__The task__.
Only one stretch of the data below is needed. Output the lines from the one with "State.reset.far.forceReturn = false" up to and including the one with "c).slotSample = 0)", exactly as they stand.

__Study material__.
-- ==== Sys2Proof/Certificates/Slice0/Obligations.lean ====
section
/-! DEFINITION. Statements about the engine for the provers: how a step runs, what each command of the table does and leaves alone, and what every
step keeps. `u.settle` is the end of a handling: the promotion run when one is owed (R109). -/

open Sys2Proof Sys2Proof.Machine

/-! ### Steps and resets -/

/-- The step takes the command at the front of the queue and runs it on the state with the rest of the queue (log entry 4). -/
def Obligations.StepRunsFrontCommand : Prop :=
  ∀ (i : Instr) (rest : List Instr) (s : State), s.pending = i :: rest → step s = exec i { s with pending := rest }

/-- With no command waiting MGE executes the record that waits next, answers BAD_FIELD to one of a wrong length, and otherwise idles;
a batch that records of their own have left open then ends, with its promotion run (R169, R170, R172; that all this happens on an empty queue is the
model's choice, log entries 3 and 4). -/
def Obligations.EmptyQueueRunsWaitingRecord : Prop :=
  ∀ s : State, s.pending = [] →
    (∀ i, s.nextWaiting = some (.command i) → step s = exec i s)
      ∧ (∀ kind, s.nextWaiting = some (.badLength kind) → step s = .next (s.afterRecord s kind .badField []))
      ∧ (s.nextWaiting = none → s.running = false ∨ s.mge.batch = none → step s = .next s)
      ∧ (s.nextWaiting = none → s.running = true → s.mge.batch ≠ none →
        step s = .next (State.settle { s with mge := { s.mge with batch := none } }))

/-- Every command answers a next state and leaves the queue of waiting commands as it found it (the spec names no event that stops the
engine; the queue is the model's own, log entry 27). -/
def Obligations.EveryCommandAnswersAndKeepsQueue : Prop :=
  ∀ (i : Instr) (s : State), ∃ t, exec i s = .next t ∧ t.pending = s.pending

/-- While a start-up hold is in force no command but the three resets and the end of the hold changes anything (R191). -/
def Obligations.StartUpHoldStopsEveryOtherCommand : Prop :=
  ∀ (i : Instr) (s : State), s.startUpHold ≠ none → i ≠ .powerOnReset → i ≠ .brownoutReset → i ≠ .pinReset → i ≠ .startUpHoldEnd →
    exec i s = .next s

/-- What power-on reset leaves, block by block (Reset columns of R2, R7, R14, R22, R50, R52, R72, R117, R125, R135, R151, R163, R179 and
R180). -/
def Obligations.PowerOnResetLeavesResetColumns : Prop :=
  (State.reset.startUpHold = some 40 ∧ State.reset.pending = [])
    ∧ (∀ x, State.reset.seatRec x = ⟨.absent, true, 0, 0, none, none, none, 0, 0⟩)
    ∧ (∀ n : Fin 8, vget State.reset.stb.classes n
        = ⟨if n = 7 then .chair else .delegate, n, if n < 4 then .low else .high, 0, .notify, 0, false, n ≠ 7⟩)
    ∧ (∀ z : Fin 8, vget State.reset.stb.zones z = ⟨false, 0, 0, 0⟩)
    ∧ (∀ t, (State.reset.tpc t).link = .down ∧ (State.reset.tpc t).goodRun = 0 ∧ (State.reset.tpc t).badRun = 0
        ∧ (State.reset.tpc t).nextFrame = 0 ∧ (State.reset.tpc t).lastAnswered = none ∧ (State.reset.tpc t).echoes = []
        ∧ (State.reset.tpc t).queue = [] ∧ (State.reset.tpc t).inFlight = none ∧ (State.reset.tpc t).censusRunning = false
        ∧ (State.reset.tpc t).censusOutcome = .none ∧ (State.reset.tpc t).probed = 0 ∧ (State.reset.tpc t).presentCount = 0
        ∧ (State.reset.tpc t).nextProbe = 1 ∧ (State.reset.tpc t).lostLinks = 0 ∧ (State.reset.tpc t).cmdFailures = 0)
    ∧ (∀ c, State.reset.chan c = ⟨.free, none, none, none, none, none, none, none, none, none, none⟩)
    ∧ (State.reset.far.openSeq = [] ∧ State.reset.far.list = [] ∧ State.reset.far.holdSet = [] ∧ State.reset.far.holdLevel = 0
        ∧ State.reset.far.claimed = false ∧ State.reset.far.holder = none ∧ State.reset.far.forceReturn = false
        ∧ State.reset.far.promotionDeferred = false)
    ∧ (∀ c, State.reset.slmOf c = ⟨0, false, false, none, none, 0, none, true, 0⟩)
    ∧ (∀ c, (State.reset.fmxOf c).latest = 0 ∧ (State.reset.fmxOf c).fresh = false ∧ (State.reset.fmxOf c).slotSample = 0)
    ∧ (State.reset.fmx.mixSample = 0 ∧ State.reset.fmx.nomCount = 0 ∧ State.reset.fmx.attenuation = 0 ∧ State.reset.fmx.clipped = false)
    ∧ State.reset.hli = ⟨.down, 0, 0, none, none, [], 0, none, [], 0x3FFF, false, none⟩
    ∧ State.reset.mge.settings = ⟨.direct, 6, 1, .queue, .arrival, false, 100, true, true, .mute, true, true, 10, 256, 128, 100, 30, 3, 30, true⟩
    ∧ (State.reset.mge.sittingOpen = false ∧ State.reset.mge.flags = 0x0800 ∧ State.reset.mge.reportMask = 0x0C0C
        ∧ State.reset.mge.refused = 0 ∧ State.reset.mge.lapsed = 0 ∧ State.reset.mge.noticesLost = 0 ∧ State.reset.mge.resetCause = .power
        ∧ State.reset.mge.batch = none ∧ State.reset.mge.decisecondPhase = 0 ∧ State.reset.mge.secondPhase = 0)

__Solution__.
        ∧ State.reset.far.claimed = false ∧ State.reset.far.holder = none ∧ State.reset.far.forceReturn = false
        ∧ State.reset.far.promotionDeferred = false)
    ∧ (∀ c, State.reset.slmOf c = ⟨0, false, false, none, none, 0, none, true, 0⟩)
    ∧ (∀ c, (State.reset.fmxOf c).latest = 0 ∧ (State.reset.fmxOf c).fresh = false ∧ (State.reset.fmxOf c).slotSample = 0)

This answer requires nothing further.